§ **What you should do**: Your reply should be only the number of lines in the records that contain the word "another".
[Given data Boundary: Start]
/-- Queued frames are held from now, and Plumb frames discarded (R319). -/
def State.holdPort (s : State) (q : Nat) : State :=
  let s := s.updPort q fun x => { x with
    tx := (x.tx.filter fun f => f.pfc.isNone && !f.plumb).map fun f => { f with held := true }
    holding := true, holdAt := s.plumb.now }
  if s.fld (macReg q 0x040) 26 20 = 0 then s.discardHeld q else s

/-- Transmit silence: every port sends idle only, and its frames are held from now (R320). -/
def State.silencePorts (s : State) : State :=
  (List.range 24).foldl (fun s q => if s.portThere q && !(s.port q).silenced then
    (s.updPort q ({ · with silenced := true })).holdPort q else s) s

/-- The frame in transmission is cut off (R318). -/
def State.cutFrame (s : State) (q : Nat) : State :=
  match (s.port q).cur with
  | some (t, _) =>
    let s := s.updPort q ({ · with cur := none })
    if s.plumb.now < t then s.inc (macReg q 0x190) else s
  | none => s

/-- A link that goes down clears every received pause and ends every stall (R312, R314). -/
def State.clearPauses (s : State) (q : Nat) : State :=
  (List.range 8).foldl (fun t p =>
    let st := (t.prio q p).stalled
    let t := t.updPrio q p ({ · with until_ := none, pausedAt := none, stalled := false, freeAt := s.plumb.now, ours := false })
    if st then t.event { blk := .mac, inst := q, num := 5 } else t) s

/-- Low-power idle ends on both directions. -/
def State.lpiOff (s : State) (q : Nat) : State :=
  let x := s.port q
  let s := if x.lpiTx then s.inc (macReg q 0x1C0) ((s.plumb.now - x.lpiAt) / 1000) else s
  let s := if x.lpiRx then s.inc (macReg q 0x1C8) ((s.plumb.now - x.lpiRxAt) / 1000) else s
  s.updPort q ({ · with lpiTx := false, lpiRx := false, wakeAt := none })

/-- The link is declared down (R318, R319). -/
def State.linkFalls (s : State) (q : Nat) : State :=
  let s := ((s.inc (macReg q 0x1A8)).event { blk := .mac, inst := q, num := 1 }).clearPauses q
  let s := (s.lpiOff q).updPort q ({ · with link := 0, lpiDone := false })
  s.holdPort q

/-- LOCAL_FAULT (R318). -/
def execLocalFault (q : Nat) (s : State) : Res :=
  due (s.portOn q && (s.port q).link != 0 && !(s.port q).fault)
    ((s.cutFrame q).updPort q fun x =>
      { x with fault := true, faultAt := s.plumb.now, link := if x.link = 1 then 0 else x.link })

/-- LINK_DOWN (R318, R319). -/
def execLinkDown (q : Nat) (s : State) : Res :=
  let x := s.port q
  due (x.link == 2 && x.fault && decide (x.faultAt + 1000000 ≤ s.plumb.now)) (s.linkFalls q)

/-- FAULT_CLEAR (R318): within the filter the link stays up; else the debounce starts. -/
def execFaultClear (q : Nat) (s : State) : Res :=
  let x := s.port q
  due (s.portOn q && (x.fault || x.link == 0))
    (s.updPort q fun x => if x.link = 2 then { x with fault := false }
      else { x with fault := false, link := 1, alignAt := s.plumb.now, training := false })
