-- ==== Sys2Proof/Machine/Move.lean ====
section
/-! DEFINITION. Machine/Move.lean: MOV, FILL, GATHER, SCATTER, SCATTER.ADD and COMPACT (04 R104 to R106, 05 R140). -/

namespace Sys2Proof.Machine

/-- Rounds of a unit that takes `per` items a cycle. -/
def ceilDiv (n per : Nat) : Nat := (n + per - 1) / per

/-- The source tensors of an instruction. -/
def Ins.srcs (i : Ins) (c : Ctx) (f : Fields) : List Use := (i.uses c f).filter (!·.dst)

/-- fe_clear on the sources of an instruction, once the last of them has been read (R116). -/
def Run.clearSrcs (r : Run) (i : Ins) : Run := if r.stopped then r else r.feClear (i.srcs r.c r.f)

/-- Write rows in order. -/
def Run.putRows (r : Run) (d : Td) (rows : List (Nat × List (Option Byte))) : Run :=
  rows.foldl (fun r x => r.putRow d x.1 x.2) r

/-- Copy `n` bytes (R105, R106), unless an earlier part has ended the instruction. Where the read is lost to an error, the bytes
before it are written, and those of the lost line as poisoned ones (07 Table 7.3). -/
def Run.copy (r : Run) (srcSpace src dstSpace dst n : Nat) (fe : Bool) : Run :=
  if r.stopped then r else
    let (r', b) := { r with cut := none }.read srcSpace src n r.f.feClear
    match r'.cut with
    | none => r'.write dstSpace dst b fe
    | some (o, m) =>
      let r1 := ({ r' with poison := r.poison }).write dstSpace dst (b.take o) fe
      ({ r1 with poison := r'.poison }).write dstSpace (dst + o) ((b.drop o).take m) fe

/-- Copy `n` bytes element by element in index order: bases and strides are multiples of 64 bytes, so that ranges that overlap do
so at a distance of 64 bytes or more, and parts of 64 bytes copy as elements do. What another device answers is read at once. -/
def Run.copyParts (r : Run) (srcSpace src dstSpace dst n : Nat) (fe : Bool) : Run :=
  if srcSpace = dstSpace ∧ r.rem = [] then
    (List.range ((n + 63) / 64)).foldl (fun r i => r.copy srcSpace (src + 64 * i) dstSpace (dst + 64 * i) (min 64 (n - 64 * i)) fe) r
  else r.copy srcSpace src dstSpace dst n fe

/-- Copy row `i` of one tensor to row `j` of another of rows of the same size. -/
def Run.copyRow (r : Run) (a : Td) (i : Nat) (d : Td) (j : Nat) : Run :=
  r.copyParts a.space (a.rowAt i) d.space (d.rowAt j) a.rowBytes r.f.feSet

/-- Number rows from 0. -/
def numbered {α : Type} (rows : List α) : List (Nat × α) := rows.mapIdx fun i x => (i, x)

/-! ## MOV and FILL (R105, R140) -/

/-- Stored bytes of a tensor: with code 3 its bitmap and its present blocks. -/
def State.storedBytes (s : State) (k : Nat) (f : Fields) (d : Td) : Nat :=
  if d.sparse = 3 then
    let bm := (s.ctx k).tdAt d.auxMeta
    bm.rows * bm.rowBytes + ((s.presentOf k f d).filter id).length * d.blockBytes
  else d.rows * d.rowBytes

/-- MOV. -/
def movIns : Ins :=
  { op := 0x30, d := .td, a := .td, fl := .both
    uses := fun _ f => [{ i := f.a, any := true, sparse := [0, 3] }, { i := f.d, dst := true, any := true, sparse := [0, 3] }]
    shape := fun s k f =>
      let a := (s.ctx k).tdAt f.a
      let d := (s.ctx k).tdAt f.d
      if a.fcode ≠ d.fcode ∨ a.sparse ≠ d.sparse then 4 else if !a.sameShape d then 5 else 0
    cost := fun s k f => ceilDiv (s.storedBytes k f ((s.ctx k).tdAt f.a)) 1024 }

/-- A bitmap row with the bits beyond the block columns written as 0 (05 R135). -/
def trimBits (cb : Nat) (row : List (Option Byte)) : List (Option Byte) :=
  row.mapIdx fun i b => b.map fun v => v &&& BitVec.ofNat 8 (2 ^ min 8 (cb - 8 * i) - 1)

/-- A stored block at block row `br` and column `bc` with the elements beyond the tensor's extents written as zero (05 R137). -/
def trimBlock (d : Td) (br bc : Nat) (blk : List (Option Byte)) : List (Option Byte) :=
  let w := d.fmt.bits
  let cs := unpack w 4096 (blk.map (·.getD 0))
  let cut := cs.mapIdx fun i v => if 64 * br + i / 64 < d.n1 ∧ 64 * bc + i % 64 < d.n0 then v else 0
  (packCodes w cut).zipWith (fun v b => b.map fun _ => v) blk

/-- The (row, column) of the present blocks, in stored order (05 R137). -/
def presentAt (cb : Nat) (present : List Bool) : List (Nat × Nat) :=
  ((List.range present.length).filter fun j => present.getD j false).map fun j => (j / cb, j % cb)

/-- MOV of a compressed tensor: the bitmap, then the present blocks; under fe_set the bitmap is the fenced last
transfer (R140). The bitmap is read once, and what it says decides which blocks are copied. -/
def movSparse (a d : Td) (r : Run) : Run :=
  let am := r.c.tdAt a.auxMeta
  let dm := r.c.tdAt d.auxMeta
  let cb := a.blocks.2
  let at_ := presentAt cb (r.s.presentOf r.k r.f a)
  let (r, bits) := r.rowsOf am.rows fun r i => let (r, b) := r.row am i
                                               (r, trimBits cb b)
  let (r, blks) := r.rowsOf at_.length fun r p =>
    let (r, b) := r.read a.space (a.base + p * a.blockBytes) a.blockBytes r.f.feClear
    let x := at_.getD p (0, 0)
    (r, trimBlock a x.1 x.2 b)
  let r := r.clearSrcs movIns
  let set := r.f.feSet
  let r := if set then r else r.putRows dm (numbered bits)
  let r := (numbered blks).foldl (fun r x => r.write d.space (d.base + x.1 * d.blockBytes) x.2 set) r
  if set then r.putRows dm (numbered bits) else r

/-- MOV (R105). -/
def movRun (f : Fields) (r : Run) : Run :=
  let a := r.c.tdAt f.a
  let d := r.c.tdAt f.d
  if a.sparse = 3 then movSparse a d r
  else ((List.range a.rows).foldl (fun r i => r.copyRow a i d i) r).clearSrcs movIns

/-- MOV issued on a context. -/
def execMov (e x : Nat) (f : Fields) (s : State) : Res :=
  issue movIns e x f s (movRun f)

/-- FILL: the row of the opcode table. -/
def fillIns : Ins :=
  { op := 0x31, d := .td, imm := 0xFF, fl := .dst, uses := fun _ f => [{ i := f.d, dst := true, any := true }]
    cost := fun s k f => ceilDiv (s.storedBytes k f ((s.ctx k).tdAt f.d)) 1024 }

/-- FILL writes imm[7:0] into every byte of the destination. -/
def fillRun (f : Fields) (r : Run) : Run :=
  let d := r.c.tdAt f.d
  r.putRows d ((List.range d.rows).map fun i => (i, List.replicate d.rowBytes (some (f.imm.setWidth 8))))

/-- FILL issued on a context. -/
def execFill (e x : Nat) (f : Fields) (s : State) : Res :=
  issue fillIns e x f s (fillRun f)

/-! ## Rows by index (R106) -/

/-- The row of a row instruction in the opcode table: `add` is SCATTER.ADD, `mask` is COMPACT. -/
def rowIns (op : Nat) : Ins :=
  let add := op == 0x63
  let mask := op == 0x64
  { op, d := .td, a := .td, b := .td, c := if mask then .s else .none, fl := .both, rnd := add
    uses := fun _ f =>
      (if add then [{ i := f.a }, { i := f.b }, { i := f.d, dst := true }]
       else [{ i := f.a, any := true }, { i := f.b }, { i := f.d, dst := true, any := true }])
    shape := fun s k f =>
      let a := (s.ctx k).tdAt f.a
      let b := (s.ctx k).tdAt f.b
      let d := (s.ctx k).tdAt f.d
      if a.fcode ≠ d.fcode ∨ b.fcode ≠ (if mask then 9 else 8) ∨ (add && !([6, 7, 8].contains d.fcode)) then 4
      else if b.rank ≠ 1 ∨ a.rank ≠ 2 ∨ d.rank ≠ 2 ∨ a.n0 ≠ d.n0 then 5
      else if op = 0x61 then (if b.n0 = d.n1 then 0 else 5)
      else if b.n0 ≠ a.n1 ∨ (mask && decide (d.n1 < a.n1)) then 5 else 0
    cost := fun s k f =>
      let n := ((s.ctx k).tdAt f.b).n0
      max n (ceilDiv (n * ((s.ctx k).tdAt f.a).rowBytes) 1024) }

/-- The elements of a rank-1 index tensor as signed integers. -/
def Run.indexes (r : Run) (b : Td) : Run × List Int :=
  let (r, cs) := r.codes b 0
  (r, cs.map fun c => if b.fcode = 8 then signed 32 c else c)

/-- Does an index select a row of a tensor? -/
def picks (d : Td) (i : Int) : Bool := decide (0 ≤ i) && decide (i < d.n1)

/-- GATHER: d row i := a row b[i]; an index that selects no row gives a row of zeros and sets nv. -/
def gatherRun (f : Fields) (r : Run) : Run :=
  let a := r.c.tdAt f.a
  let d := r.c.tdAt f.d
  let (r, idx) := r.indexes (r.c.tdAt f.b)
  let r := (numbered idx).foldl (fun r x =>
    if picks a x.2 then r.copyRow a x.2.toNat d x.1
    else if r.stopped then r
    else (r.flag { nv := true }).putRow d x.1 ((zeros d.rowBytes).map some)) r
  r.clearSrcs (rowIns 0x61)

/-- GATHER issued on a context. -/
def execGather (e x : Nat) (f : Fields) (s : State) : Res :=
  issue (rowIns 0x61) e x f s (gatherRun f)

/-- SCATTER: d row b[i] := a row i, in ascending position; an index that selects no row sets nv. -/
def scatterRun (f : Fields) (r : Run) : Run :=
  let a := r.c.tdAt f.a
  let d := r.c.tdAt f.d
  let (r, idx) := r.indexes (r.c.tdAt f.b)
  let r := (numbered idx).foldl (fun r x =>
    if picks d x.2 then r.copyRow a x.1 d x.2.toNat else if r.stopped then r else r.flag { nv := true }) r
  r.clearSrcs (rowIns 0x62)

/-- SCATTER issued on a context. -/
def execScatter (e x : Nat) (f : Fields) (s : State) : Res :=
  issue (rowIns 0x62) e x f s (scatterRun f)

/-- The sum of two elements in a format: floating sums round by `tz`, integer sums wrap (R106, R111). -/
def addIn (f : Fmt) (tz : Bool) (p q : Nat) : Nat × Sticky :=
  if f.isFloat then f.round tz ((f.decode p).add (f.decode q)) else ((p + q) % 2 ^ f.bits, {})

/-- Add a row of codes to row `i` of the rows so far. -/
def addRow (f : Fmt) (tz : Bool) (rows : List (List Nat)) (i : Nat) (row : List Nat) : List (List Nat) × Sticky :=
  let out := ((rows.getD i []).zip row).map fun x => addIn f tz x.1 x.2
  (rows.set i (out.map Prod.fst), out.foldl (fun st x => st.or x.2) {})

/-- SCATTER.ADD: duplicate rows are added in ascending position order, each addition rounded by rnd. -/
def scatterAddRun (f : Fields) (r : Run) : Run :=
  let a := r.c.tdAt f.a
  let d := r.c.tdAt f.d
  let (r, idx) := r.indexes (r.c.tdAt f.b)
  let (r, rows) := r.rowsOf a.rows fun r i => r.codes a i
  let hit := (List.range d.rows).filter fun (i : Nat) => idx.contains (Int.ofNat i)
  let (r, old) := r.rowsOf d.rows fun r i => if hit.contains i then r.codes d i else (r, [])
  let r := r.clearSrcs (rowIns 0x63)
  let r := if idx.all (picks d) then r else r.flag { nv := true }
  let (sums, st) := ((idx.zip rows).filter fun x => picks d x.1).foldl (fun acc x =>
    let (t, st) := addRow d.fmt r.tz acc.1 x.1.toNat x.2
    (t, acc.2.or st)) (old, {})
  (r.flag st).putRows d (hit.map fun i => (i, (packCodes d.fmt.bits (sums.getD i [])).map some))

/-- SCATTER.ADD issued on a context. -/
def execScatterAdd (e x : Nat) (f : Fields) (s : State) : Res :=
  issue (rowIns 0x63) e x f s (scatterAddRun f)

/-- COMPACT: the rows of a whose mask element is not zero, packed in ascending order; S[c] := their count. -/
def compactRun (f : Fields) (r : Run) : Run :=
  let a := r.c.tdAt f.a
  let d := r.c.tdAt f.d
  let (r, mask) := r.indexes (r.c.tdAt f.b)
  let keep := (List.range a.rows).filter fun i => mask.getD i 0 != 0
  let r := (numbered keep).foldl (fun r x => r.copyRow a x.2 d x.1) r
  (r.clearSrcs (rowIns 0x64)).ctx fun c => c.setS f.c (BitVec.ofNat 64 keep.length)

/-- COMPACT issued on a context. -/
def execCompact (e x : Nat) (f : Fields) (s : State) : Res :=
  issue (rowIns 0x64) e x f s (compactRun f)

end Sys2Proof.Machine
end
[Given data Boundary: End]
[Given data Boundary: Start]
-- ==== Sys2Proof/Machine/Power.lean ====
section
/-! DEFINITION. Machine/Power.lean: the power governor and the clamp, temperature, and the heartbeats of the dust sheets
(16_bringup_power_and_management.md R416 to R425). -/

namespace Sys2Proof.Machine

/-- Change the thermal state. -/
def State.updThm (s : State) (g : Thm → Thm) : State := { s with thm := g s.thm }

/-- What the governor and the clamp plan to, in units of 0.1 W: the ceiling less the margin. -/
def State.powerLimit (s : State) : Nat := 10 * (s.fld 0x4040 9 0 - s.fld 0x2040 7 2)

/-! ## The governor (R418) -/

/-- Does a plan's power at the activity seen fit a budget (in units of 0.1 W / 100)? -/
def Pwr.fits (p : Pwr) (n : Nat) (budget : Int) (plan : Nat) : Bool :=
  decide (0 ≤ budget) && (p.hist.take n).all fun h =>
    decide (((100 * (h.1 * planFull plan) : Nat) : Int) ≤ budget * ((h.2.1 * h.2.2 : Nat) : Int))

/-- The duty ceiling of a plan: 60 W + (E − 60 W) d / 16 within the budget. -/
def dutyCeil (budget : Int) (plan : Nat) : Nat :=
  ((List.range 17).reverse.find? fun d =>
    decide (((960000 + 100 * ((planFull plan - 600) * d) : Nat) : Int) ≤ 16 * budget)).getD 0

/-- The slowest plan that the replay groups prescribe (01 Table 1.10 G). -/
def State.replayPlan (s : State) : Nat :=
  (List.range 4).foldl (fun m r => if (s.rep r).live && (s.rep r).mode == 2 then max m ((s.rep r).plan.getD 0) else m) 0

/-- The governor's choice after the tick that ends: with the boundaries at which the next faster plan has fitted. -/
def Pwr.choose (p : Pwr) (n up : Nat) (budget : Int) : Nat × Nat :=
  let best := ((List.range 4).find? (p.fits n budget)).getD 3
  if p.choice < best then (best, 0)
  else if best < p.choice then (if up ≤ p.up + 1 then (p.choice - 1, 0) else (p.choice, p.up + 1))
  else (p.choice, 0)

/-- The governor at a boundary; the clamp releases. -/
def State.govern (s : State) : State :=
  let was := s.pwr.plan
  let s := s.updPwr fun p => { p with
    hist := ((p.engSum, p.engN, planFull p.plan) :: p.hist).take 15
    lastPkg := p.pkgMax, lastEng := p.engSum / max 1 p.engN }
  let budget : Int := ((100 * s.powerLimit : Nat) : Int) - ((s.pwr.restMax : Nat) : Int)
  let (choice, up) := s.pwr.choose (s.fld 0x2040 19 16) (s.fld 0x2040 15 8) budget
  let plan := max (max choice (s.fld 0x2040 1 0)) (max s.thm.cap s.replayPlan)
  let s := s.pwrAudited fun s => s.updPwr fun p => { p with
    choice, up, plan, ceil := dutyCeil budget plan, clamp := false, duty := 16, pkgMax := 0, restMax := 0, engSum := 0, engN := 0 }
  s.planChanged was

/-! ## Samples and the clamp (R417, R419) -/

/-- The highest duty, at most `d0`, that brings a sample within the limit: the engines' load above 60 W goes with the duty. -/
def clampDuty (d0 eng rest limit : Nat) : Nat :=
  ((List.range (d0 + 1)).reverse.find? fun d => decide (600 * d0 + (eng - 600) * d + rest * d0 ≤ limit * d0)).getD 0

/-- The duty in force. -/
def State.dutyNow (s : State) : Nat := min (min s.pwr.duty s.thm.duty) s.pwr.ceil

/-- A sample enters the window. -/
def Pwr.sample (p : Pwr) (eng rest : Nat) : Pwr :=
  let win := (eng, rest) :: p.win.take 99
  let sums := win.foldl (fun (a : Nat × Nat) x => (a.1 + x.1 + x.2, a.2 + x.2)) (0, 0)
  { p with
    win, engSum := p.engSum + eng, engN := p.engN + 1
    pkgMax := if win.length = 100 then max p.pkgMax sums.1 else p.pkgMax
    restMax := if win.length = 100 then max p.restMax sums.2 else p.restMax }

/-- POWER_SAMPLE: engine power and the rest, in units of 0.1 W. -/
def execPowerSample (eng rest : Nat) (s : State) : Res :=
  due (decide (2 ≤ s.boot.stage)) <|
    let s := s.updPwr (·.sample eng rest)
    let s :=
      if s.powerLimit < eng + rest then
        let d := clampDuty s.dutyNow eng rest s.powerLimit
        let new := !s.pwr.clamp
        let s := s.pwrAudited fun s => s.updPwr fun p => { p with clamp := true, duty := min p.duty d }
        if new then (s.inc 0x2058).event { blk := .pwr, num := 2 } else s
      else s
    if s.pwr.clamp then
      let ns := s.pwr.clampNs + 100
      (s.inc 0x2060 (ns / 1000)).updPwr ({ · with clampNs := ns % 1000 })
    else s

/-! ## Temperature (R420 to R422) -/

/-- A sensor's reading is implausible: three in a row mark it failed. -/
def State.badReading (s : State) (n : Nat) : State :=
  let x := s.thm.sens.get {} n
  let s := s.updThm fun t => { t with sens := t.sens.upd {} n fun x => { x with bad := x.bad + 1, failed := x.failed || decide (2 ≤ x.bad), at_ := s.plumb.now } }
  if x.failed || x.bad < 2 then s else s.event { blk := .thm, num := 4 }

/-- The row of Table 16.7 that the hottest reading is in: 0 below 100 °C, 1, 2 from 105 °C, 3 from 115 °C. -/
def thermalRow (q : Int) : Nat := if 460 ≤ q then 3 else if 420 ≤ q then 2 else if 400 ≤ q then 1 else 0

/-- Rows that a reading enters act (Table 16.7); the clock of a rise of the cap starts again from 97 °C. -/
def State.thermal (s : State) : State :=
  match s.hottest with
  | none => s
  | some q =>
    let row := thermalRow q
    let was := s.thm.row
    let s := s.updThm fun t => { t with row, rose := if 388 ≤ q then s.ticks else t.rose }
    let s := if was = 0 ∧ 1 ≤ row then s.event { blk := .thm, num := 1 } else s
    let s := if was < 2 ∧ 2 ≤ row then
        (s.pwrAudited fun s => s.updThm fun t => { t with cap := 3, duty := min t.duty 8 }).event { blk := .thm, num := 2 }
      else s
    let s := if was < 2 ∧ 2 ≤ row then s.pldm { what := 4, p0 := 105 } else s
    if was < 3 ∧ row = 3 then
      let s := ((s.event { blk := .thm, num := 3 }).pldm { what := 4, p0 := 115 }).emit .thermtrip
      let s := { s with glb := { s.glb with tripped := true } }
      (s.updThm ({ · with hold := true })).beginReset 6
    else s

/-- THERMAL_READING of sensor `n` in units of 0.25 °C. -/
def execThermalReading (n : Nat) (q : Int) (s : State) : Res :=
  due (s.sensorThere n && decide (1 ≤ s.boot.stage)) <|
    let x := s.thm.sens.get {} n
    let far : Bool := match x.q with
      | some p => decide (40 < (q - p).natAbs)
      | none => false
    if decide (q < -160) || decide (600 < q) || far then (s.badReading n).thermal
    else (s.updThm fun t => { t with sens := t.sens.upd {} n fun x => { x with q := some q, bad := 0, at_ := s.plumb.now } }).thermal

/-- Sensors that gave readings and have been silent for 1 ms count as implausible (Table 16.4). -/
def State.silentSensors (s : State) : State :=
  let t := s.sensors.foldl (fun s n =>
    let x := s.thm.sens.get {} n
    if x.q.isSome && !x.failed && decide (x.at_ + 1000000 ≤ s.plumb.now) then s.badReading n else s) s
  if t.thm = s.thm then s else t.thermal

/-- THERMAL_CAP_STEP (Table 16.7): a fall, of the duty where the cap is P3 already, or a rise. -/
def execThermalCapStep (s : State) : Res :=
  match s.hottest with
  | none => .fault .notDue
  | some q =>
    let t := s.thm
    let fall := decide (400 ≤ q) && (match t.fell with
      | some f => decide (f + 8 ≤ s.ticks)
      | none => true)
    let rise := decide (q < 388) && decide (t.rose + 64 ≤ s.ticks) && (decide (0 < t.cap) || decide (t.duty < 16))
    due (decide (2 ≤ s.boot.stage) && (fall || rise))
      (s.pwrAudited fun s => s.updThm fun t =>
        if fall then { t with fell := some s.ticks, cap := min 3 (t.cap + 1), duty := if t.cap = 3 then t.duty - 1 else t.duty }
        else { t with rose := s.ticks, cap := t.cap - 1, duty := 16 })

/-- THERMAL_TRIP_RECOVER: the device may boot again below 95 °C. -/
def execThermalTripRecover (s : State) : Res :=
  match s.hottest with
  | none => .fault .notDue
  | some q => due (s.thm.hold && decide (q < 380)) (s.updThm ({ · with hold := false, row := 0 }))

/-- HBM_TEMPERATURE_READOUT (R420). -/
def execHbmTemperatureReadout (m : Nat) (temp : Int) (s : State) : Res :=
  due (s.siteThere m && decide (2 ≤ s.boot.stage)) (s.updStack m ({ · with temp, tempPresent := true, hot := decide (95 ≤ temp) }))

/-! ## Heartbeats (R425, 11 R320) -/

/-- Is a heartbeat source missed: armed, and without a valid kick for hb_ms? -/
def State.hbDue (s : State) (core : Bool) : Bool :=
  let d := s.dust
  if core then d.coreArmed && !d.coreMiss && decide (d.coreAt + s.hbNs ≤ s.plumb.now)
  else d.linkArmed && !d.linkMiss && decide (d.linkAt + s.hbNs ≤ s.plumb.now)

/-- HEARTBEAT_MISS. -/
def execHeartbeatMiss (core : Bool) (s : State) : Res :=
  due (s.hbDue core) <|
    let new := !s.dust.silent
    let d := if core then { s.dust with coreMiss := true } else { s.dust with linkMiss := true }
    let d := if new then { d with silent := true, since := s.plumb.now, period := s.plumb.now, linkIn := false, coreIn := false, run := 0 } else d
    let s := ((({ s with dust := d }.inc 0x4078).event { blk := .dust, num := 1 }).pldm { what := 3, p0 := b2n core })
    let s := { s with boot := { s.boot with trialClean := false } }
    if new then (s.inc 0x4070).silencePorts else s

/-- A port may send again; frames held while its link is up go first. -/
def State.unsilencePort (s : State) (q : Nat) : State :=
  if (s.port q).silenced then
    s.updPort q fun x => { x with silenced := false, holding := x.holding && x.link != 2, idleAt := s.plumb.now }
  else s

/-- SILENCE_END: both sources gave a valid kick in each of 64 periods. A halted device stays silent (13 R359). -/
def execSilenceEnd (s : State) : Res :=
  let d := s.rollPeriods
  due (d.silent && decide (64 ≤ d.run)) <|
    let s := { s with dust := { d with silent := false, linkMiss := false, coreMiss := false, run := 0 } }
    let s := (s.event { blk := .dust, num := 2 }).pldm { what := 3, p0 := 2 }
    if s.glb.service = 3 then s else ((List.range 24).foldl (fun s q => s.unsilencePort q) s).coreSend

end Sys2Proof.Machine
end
[Given data Boundary: End]
§ **Exercise output**: 2